There have already been a few initiatives among the Spanish populace to save siesta sessions. Last year sleep pods were tried out in Madrid’s Atocha train station to offer a temporary lunch break relief for tired office work.

An app known as SiestAPP has also been developed to help users refresh and revitalize. The app works by letting users grab some precious 40 winks and then waking them up just in time to get back to work.

In the New Age, people are paid by the Hour, Napping in the Afternoon may thus not make sense for most employers


When we take breaks and/or sleep, the brain engages in mundane but important activities. Scientists have always suspected that when one is not actively engaged in a learning experience, the brain strives to amalgamate new data. It is during this time that memory gets stored up and the brain gets to subconsciously rehearse new skills by etching them into the brain tissue.

Most students can give testimony to the fact that after a late night out studying, they were able to recall most of the things learnt in the morning after a good night of sleep.

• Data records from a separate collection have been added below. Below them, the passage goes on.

@[simp] theorem State.setSi_supply (s : State) (x : IntakeState) : (s.setSi x).supply = s.supply := rfl
@[simp] theorem State.setSi_ti (s : State) (x : IntakeState) : (s.setSi x).ti = s.ti := rfl
@[simp] theorem State.setSi_ps (s : State) (x : IntakeState) : (s.setSi x).ps = s.ps := rfl
@[simp] theorem State.setSi_si (s : State) (x : IntakeState) : (s.setSi x).si = x := rfl
@[simp] theorem State.setSi_pe (s : State) (x : IntakeState) : (s.setSi x).pe = s.pe := rfl
@[simp] theorem State.setSi_zm (s : State) (x : IntakeState) : (s.setSi x).zm = s.zm := rfl
@[simp] theorem State.setSi_tb (s : State) (x : IntakeState) : (s.setSi x).tb = s.tb := rfl
@[simp] theorem State.setSi_ru (s : State) (x : IntakeState) : (s.setSi x).ru = s.ru := rfl
@[simp] theorem State.setSi_ui (s : State) (x : IntakeState) : (s.setSi x).ui = s.ui := rfl
@[simp] theorem State.setSi_mc (s : State) (x : IntakeState) : (s.setSi x).mc = s.mc := rfl
@[simp] theorem State.setSi_cs (s : State) (x : IntakeState) : (s.setSi x).cs = s.cs := rfl
@[simp] theorem State.setSi_orderChoices (s : State) (x : IntakeState) : (s.setSi x).orderChoices = s.orderChoices := rfl
@[simp] theorem State.setSi_pending (s : State) (x : IntakeState) : (s.setSi x).pending = s.pending := rfl
@[simp] theorem State.setSi_setSi (s : State) (x y : IntakeState) : (s.setSi x).setSi y = s.setSi y := rfl
theorem State.setSi_self (s : State) : s.setSi s.si = s := rfl

@[simp] theorem State.setPe_supply (s : State) (x : PairState) : (s.setPe x).supply = s.supply := rfl
@[simp] theorem State.setPe_ti (s : State) (x : PairState) : (s.setPe x).ti = s.ti := rfl
@[simp] theorem State.setPe_ps (s : State) (x : PairState) : (s.setPe x).ps = s.ps := rfl
@[simp] theorem State.setPe_si (s : State) (x : PairState) : (s.setPe x).si = s.si := rfl
@[simp] theorem State.setPe_pe (s : State) (x : PairState) : (s.setPe x).pe = x := rfl
@[simp] theorem State.setPe_zm (s : State) (x : PairState) : (s.setPe x).zm = s.zm := rfl
@[simp] theorem State.setPe_tb (s : State) (x : PairState) : (s.setPe x).tb = s.tb := rfl
@[simp] theorem State.setPe_ru (s : State) (x : PairState) : (s.setPe x).ru = s.ru := rfl
@[simp] theorem State.setPe_ui (s : State) (x : PairState) : (s.setPe x).ui = s.ui := rfl
@[simp] theorem State.setPe_mc (s : State) (x : PairState) : (s.setPe x).mc = s.mc := rfl
@[simp] theorem State.setPe_cs (s : State) (x : PairState) : (s.setPe x).cs = s.cs := rfl
@[simp] theorem State.setPe_orderChoices (s : State) (x : PairState) : (s.setPe x).orderChoices = s.orderChoices := rfl
@[simp] theorem State.setPe_pending (s : State) (x : PairState) : (s.setPe x).pending = s.pending := rfl
@[simp] theorem State.setPe_setPe (s : State) (x y : PairState) : (s.setPe x).setPe y = s.setPe y := rfl
theorem State.setPe_self (s : State) : s.setPe s.pe = s := rfl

Musicians practicing instruments also experience this same phenomenon. In essence, a good sleep session is an essential component of memory.


Psychologists have established that taking breaks and vacations can have real advantages for most people. A vacation takes the mind out of focus on particular issues and helps it concentrate on new things.

Taking a quick shower on a hot day can have the same benefits as a good sleep session. By distracting the mind and giving it a new pre-occupation, different parts of the brain responsible for creativity and memory are triggered. This can have a great benefit in how we are able to execute work much more efficiently afterward.

Siestas allow the brain to switch off for a while and take inventory of the day’s happenings whilst preparing us for future functionality with improved effectiveness


In Tolkien’s Middle Earth magnum opus, the Hobbits are known to partake in two breakfasts, the first and the second. The same way pre-industrial Europe was known to have a first and second sleep session typically divided by an hour of crepuscular activity. Numerous studies have shown that taking naps helps the brain sharpen concentration and improve productivity at workplaces.

A good downtime session can significantly help improve the attention span of people

While there are a couple of forward-thinking companies in the US that allow workers to take naps at the office, most still don’t cater for such needs. A good alternative for those unable to take naps at the office space because of their bosses would be to spend some time outdoors exploring. By taking our minds off work and school for short periods, we’re able to prepare the brain for intensive information processing later in the day.

A good downtime session can help improve the attention span of individuals too. Sleep and meditation are considered to be some great ways to help the mind focus on issues we deem important when we’re feeling a bit fatigued. A nap a day, keeps the productivity at an all-time high. It’s the miracle cure that seems too good to be true, yet still, it is.